The Property Tax Module analyzes revenue yield and incidence of current state and local taxes on real and personal property. It can also analyze the revenue and incidence impacts of statewide policy changes in property tax, including the effect of circuit breakers, homestead exemptions, and other tax reduction devices. Each record in the microdata set includes real and personal property data such as homeowner status, home value, rent, vehicle count, and vehicle value. The tax calculators in this module reflect the property tax policies of a range of state and local jurisdictions. Applying those calculators to the database produces separate estimates for property taxes on owner-occupied homes, residential rental property, business property, vacation homes, motor vehicles, and real estate transfers.
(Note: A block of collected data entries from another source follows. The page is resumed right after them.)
-- ==== Sys2Proof/Syntax.lean ====
section
/-!
DEFINITION. The commands of the M20: what arrives from outside, and one constructor for each row of the table.

A command carries what the row needs from outside the block: frames with the outcome of their decoding, stamps,
measured values, outcomes of flash and NOR operations. What the block computes, it computes itself.
-/
namespace Sys2Proof

/-! ### Chapters 1 and 2: tick, log, start -/

/-- Why the tick PLL falls to FREE_RUN (R15, R53). -/
inductive LockLossCause where
  | missed | outOfRange
  deriving DecidableEq, Repr

/-- An instant of the time base: PTP seconds and nanoseconds (R363). -/
structure Stamp where
  sec : BitVec 48
  ns  : BitVec 32
  deriving DecidableEq, Repr

/-- The originating input of a command that belongs to the processing of a log: its port and log position
(R46 steps 4 and 5). -/
structure Org where
  port : Nat
  pos  : Nat
  deriving DecidableEq, Repr

/-! ### Chapters 3 and 4: powerline -/

/-- Native frame control without its CRC (R99). -/
structure PlcFc where
  ppduType    : BitVec 2      -- 0 data, 1 short, 2 sounding
  rate        : BitVec 2      -- 3 robust
  symbols     : BitVec 9
  link        : BitVec 12
  mapSet      : Byte
  startStripe : BitVec 3
  startOffset : Byte
  level       : BitVec 4
  deriving DecidableEq, Repr

/-- A native PPDU as the line die hands it over: frame control, decoding outcome, measured values and samples
(R99, R109, R110, R115, R117, R124). -/
structure PpduIn where
  phase      : BitVec 2             -- phase of first detection, 1 to 3
  fcOk       : Bool                 -- frame-control CRC holds
  fc         : PlcFc
  strongest  : BitVec 2
  cwTotal    : Byte
  cwFailed   : Byte
  arrival    : BitVec 32            -- stamp of SYNCM
  samples    : List (List Int)      -- payload samples of L1, L2, L3 (empty: not received)
  groupError : List (Nat × Nat)     -- per payload symbol: loaded groups, groups whose error rose by 6 dB or more
  phaseGain  : List Byte            -- for L1, L2, L3 (R118)
  meanSnr    : Byte
  snr        : List (List Byte)     -- 52-byte blocks of the stripes of STRIPE_MASK, ascending
  psdu       : List Byte
  deriving DecidableEq, Repr

/-- An IEEE 1901.2 PPDU as received on the phase of highest preamble correlation (R129). -/
structure Ieee1901In where
  phase    : BitVec 2
  arrival  : BitVec 32
  ok       : Bool
  meanSnr  : Byte
  psdu     : List Byte
  deriving DecidableEq, Repr

/-- ROUTE of a native frame (R137): repeaters from the originator, each with its quality nibble. -/
structure PlcRoute where
  next    : Nat
  entries : List (BitVec 12 × BitVec 4)
  deriving DecidableEq, Repr

/-- A native PPDU of the log as stage 3 decodes it: receive descriptor and link frame header (R124, R137). -/
structure PlcRx where
  org        : Org
  tick       : BitVec 48          -- tick of arrival
  mode       : Nat                -- 0 data, 2 sounding
  payloadOk  : Bool               -- every codeword decoded
  robust     : Bool
  mapMiss    : Bool
  stepSymbol : Option Nat
  link       : BitVec 12
  mapSet     : Byte
  rate       : BitVec 2
  stripeMask : Byte
  startStripe : BitVec 3
  startOffset : Byte
  snr        : List (List Byte)   -- 52-byte blocks of the stripes of STRIPE_MASK, ascending
  meanSnr    : Byte
  phaseGain  : List Byte
  retry      : Bool
  dsn        : Byte
  dest       : BitVec 12
  srcAddr    : BitVec 12
  route      : Option PlcRoute
  deriving DecidableEq, Repr

/-- A neighbour's entry in a NEIGHBOUR_REPORT (R139). -/
structure NeighbourEntry where
  neighbour : BitVec 12
  quality   : BitVec 32
  deriving DecidableEq, Repr

/-- A transmit report of the powerline (R153). -/
structure PlcTxReport where
  org       : Org
  tick      : BitVec 48          -- tick whose log holds it
  ackReq    : Bool
  robust    : Bool
  launched  : Bool
  withdrawn : Bool
  link      : BitVec 12
  dsn       : Byte
  attempt   : Nat
  queueId   : BitVec 16
  startAt   : BitVec 32
  endAt     : BitVec 32
  stripe    : BitVec 3
  acked     : Bool               -- log T or T+1 holds an acknowledgement that meets R154
  deriving DecidableEq, Repr

/-- The IEEE 1901.2 MAC frames of the supported subset (R163). -/
inductive MacKind where
  | data | command | beaconRequest
  | toneMapResponse (tones : BitVec 24) (modulation : BitVec 8)
  | toneMapRequest
  | meshFrame
  deriving DecidableEq, Repr

/-- A fragment of an RFC 4944 datagram (R163, R180): tag, size, and whether it completes the datagram. -/
structure Fragment where
  tag      : BitVec 16
  size     : Nat
  complete : Bool
  deriving DecidableEq, Repr

/-! ### Chapter 5: radio -/

/-- A radio channel: its number in the 200 kHz plan or, when `wide`, in the 400 kHz plan (R167, R186). -/
structure Chan where
  wide : Bool
  num  : Nat
  deriving DecidableEq, Repr

/-- The kinds of MAC frame the radio carries (R180). -/
inductive RadioKind where
  | data | command | other
  deriving DecidableEq, Repr

/-- A frame a context has demodulated (R172, R181, R182, R186). -/
structure RadioIn where
  ctx        : Nat
  fcsOk      : Bool
  modeSwitch : Bool
  kind       : RadioKind
  version2   : Bool                  -- frame version 0b10
  ackReq     : Bool
  pan        : BitVec 16
  dest       : Option (BitVec 64)    -- none: the short broadcast address
  eui        : BitVec 64
  dsn        : Byte
  fc         : Option (BitVec 32)    -- security frame counter of a secured frame
  rssiA      : Byte
  rssiB      : Byte
  sfdEnd     : Stamp
  freqOffset : BitVec 16
  psdu       : List Byte             -- without its FCS
  mesh       : Bool
  frag       : Option Fragment
  deriving DecidableEq, Repr
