/-- Fuses right after reset. (DESIGN CHOICE, log 3) -/
def Fuses.init : Fuses :=
  { deviceSecret := List.replicate 32 0, eui := 0, rootM := RootFuses.init, rootP := RootFuses.init,
    rootF0 := RootFuses.init, rootF1 := RootFuses.init, rootQ := List.replicate 32 0, lifecycle := 0,
    revoke := 0, tamper := 0 }

/-- Keys right after reset. -/
def Keys.init : Keys :=
  { fuses := Fuses.init, cells := [], kept := [], pubs := [], copyA := none, copyB := none, mirrorA := none,
    mirrorB := none, inUseB := false, fromMirror := false, mirrorLastB := false, highGen := 0, vaultDue := [],
    frozen := false, zeroiseDue := false, burns := [], burnCause := [], starting := false, latch := none,
    active := 0, chained := [], writeFails := ⟨0, 0⟩, alarms := ⟨0, 0⟩, derivations := ⟨0, 0⟩,
    aborted := ⟨0, 0⟩, exhausted := ⟨0, 0⟩ }

/-- Twin right after reset. (DESIGN CHOICE, log 2) -/
def Twin.init : Twin :=
  { role := .single, standby := .starting, paired := false, waitingHello := false, primaryN := false,
    peerN := false, linkUp := false, txSeq := 0, rxSeq := 0, unacked := [], peer := none, logs := [],
    ownTick := 0, matched := false, renewal := 0, renewed := false, lapsed := false, queryTick := none,
    silentTick := none, ackTick := 0, mirror := none, swapAt := none, swapTransfer := false,
    waitAnswer := none, handover := none, endDue := false, lastLog := none, termAt := none, firstM := none,
    asked := false, rejoinSeal := none, xferOut := [], xferEnd := [], xferIn := [], xferCount := 0,
    xferSwap := false, loaded := none, fillNext := none, fillLow := 0, peerDurable := 0, fillDone := false,
    swaps := ⟨0, 0⟩, swapRefused := ⟨0, 0⟩, compared := ⟨0, 0⟩, mismatches := ⟨0, 0⟩, rejoins := ⟨0, 0⟩,
    retransmits := ⟨0, 0⟩, crcErrors := ⟨0, 0⟩, linkDowns := ⟨0, 0⟩ }

/-- Beysyn right after reset. (DESIGN CHOICE, log 2) -/
def Beysyn.init : Beysyn :=
  { dtls := [], handshakes := 0, tribClients := [], ephemeral := none, witnessUp := false, parentUp := false,
    retryParent := false, retryWitness := false, reassembly := [], sessions := [], own := [], staging := [],
    queries := [], clear := none, alert := 0, mark := 0, messages := ⟨0, 0⟩, dupRequests := ⟨0, 0⟩,
    refused := ⟨0, 0⟩, denied := ⟨0, 0⟩, malformed := ⟨0, 0⟩, busy := ⟨0, 0⟩, conflict := ⟨0, 0⟩ }

/-- Updates right after reset. (DESIGN CHOICE, log 2) -/
def Updates.init : Updates :=
  { writes := [], delta := [], writeFailed := false, running := [], verify := .notStarted, cause := 0,
    rebuilt := [], fw := Config.factoryBoot, fwImage := [], fresh := Config.factoryBoot, deadWindow := false,
    activation := none, rewriteDue := none, mirrorRewrite := false, activated := none, hasImage := false,
    readback := false, requests := [], attrs := [], lastBlock := 0, missing := [], polled := [],
    tariffFailed := ⟨0, 0⟩, multicast := ⟨0, 0⟩, unicast := ⟨0, 0⟩ }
ITEP TAX MICROSIMULATION MODEL DATA SOURCES
The ITEP Model uses the following microdata sets and aggregate data:
IRS Individual Public Use Tax Files; American Community Survey Public Use Microdata Samples; IRS Statistics of Income, Individual Tax, By State; IRS Statistics of Income, Business Tax, National and By State; Bureau of Labor Statistics Consumer Expenditure Survey; Census American Community Survey tabular data; Survey of Income and Program Participation; Panel Study of Income Dynamics; Survey of Consumer Finances; miscellaneous IRS data; state tax, budget, and fiscal agency data from all 50 states and the District of Columbia; state assessors data; Census Government Finance data; Congressional Budget Office and Joint Committee on Taxation forecasts; Bureau of Economic Analysis (BEA) Gross Domestic Product by State and National, by Industry; BEA Personal Consumption Expenditures National and by State; BEA Fixed Assets By Industry; BEA Input-Output Accounts Data; American Housing Survey; Census of Population Housing; Energy Information Administration; state transportation department data; Federal Highway Administration (FHWA) Highway Statistics series; FHWA’s National Household Travel Survey; U.S. Department of Transportation Bureau of Transportation Statistics; National Equity Atlas (produced by PolicyLink and the USC Program for Environmental and Regional Equity); Census County Business Patterns; U.S. Department of Agriculture National Household Food Acquisition and Purchase Survey; U.S. Travel Association reports; American National Election Studies; National League of Cities; Centers for Disease Control and Prevention; Kaiser Family Foundation; Rental Housing Finance Survey; Zillow Price-to-Rent Ratio data; EY reports; Lincoln Institute of Land Policy and Minnesota Center for Fiscal Excellence reports; Current Population Survey Tobacco Use Supplement; Orzechowski and Walker’s Tax Burden on Tobacco; Distilled Spirits Council data; state liquor agency data; American Gaming Association; U.S. Department of Education National Center for Education Statistics; Insurance Information Institute; Society of Actuaries data; Federal Reserve Board, Financial Accounts of the United States.